* _Problem to solve_: Transcribe the records word for word, beginning with the first line and ending with the line that contains "((e.2.slice == sl"; include nothing else.

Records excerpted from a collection
++++
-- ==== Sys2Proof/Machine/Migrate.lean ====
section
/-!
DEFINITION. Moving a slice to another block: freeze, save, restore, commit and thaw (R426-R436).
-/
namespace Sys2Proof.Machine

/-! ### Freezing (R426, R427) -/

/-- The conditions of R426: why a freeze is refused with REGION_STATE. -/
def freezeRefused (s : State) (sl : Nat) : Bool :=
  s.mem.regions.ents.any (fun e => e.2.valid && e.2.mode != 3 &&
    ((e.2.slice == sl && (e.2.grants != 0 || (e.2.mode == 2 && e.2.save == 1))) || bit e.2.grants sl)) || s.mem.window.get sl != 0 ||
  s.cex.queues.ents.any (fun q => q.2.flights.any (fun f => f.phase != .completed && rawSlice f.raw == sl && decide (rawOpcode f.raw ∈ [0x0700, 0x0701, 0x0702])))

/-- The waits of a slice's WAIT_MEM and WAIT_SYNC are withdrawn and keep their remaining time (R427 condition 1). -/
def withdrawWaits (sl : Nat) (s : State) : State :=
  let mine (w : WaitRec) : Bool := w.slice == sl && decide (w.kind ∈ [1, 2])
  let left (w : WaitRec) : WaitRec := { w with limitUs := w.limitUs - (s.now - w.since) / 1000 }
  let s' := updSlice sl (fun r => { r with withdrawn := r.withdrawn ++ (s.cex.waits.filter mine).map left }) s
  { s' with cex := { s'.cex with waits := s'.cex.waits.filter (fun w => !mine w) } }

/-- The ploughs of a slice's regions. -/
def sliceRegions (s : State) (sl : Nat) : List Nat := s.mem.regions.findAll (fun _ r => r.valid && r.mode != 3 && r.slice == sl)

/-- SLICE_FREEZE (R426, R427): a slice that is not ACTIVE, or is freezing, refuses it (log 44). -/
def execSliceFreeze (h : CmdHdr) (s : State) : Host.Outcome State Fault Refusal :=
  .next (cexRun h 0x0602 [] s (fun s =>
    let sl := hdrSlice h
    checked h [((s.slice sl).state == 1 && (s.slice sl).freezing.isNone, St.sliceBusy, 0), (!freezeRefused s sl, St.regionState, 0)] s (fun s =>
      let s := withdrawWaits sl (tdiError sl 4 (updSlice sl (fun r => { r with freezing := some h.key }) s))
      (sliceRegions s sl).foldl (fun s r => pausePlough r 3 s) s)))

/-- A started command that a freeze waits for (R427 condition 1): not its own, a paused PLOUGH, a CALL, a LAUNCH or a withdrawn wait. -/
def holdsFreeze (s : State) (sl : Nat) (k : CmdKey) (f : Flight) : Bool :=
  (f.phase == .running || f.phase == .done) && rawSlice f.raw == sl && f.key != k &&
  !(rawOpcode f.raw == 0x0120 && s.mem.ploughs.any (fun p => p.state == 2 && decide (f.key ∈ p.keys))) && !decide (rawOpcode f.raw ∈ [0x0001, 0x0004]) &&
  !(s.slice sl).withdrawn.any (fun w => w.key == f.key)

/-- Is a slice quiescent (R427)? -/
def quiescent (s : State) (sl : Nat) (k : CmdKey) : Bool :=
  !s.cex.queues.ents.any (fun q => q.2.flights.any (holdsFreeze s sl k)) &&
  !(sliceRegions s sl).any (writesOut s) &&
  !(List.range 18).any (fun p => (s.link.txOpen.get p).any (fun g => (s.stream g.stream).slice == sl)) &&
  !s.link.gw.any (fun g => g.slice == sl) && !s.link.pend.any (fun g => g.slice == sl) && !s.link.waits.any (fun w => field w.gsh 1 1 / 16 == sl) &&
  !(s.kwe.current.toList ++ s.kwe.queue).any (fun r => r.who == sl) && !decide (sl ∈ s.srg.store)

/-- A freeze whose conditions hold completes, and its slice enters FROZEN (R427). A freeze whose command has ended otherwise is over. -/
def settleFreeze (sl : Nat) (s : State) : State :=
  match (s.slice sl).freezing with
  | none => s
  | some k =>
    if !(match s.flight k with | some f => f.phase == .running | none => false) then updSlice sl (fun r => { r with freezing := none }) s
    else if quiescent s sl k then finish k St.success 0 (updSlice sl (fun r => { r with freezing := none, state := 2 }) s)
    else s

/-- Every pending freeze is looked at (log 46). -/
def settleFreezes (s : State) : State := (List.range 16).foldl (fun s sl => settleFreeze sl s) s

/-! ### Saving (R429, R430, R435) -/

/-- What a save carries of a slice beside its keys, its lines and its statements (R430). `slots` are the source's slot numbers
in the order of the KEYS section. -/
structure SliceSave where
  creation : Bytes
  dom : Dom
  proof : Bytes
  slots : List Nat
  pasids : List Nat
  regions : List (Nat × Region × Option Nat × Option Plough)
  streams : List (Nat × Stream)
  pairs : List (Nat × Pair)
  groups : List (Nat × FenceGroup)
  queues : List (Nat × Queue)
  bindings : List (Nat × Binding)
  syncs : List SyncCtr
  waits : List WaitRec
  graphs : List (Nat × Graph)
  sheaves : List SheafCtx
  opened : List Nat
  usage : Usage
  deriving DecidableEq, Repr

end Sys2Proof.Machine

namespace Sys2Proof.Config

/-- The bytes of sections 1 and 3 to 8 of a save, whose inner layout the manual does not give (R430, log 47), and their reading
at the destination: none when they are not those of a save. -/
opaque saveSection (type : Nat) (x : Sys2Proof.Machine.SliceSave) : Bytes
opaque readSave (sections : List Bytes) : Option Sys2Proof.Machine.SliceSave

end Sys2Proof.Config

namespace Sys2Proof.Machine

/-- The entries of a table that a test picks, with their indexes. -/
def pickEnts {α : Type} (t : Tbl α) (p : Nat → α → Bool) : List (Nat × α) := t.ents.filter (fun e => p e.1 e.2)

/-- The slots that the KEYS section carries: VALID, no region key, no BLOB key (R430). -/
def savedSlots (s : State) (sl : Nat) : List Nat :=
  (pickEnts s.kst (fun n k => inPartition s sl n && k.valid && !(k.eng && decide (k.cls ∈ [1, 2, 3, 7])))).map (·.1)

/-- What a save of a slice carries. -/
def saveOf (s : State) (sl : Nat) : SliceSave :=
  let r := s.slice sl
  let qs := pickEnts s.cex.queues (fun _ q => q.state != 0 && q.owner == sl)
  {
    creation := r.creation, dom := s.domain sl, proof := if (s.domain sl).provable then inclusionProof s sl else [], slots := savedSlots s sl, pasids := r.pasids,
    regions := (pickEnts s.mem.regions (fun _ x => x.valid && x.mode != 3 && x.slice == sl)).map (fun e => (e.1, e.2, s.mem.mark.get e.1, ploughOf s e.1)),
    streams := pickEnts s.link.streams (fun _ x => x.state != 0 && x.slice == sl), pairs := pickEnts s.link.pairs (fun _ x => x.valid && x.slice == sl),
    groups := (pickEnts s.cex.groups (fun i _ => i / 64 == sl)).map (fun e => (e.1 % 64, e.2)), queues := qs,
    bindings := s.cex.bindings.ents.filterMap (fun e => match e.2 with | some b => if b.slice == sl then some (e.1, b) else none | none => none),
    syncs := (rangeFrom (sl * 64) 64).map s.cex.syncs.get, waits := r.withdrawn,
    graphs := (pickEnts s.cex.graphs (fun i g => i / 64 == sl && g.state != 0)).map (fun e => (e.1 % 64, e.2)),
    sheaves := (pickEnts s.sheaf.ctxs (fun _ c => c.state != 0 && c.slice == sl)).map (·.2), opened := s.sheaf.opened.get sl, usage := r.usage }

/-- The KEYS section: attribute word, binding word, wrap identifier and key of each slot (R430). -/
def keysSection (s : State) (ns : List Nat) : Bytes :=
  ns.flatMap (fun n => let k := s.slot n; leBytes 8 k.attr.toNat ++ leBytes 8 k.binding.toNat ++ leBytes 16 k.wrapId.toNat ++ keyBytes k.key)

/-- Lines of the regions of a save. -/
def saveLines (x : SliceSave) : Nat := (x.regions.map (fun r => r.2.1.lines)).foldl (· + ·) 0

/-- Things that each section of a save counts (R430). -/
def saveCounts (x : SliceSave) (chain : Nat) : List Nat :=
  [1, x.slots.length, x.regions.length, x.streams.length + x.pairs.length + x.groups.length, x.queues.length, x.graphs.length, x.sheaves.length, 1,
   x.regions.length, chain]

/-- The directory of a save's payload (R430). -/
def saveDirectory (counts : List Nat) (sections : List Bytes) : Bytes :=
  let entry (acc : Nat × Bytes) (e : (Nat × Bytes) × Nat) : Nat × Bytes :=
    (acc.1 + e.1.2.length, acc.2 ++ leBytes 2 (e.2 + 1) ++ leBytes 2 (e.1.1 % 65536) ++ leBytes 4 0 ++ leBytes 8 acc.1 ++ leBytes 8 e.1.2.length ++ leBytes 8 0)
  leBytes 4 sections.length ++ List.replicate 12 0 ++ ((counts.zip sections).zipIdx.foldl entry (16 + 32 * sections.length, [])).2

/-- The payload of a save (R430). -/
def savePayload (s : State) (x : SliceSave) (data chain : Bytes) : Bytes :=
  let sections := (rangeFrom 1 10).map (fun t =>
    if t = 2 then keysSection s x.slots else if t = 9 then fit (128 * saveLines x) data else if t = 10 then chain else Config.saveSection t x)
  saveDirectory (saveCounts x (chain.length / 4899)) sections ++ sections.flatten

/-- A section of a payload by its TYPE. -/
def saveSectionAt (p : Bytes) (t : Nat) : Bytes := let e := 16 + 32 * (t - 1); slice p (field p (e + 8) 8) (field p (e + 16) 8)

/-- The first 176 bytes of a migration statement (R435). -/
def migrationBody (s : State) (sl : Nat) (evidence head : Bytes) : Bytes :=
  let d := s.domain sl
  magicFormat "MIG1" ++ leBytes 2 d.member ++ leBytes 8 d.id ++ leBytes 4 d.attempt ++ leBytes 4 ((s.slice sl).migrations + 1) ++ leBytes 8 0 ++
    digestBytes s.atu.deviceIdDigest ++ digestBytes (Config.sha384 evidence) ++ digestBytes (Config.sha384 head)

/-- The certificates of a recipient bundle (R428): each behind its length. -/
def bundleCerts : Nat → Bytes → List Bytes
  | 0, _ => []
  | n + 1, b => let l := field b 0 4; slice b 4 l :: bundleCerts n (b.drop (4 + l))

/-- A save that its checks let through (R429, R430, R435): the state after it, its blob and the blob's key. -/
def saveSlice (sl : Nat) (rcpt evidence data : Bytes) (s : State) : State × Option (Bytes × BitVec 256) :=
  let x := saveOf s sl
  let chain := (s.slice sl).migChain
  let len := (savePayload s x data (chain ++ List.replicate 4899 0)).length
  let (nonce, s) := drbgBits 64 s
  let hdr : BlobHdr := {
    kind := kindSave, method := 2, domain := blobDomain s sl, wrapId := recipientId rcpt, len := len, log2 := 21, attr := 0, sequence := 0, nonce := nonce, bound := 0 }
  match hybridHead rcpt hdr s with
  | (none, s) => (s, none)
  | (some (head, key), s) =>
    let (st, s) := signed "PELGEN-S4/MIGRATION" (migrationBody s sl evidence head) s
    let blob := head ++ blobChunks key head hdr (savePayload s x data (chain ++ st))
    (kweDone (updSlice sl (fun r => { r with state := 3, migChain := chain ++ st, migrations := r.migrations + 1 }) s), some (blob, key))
++++
* _Task output_:
-- ==== Sys2Proof/Machine/Migrate.lean ====
section
/-!
DEFINITION. Moving a slice to another block: freeze, save, restore, commit and thaw (R426-R436).
-/
namespace Sys2Proof.Machine

/-! ### Freezing (R426, R427) -/

/-- The conditions of R426: why a freeze is refused with REGION_STATE. -/
def freezeRefused (s : State) (sl : Nat) : Bool :=
  s.mem.regions.ents.any (fun e => e.2.valid && e.2.mode != 3 &&
    ((e.2.slice == sl && (e.2.grants != 0 || (e.2.mode == 2 && e.2.save == 1))) || bit e.2.grants sl)) || s.mem.window.get sl != 0 ||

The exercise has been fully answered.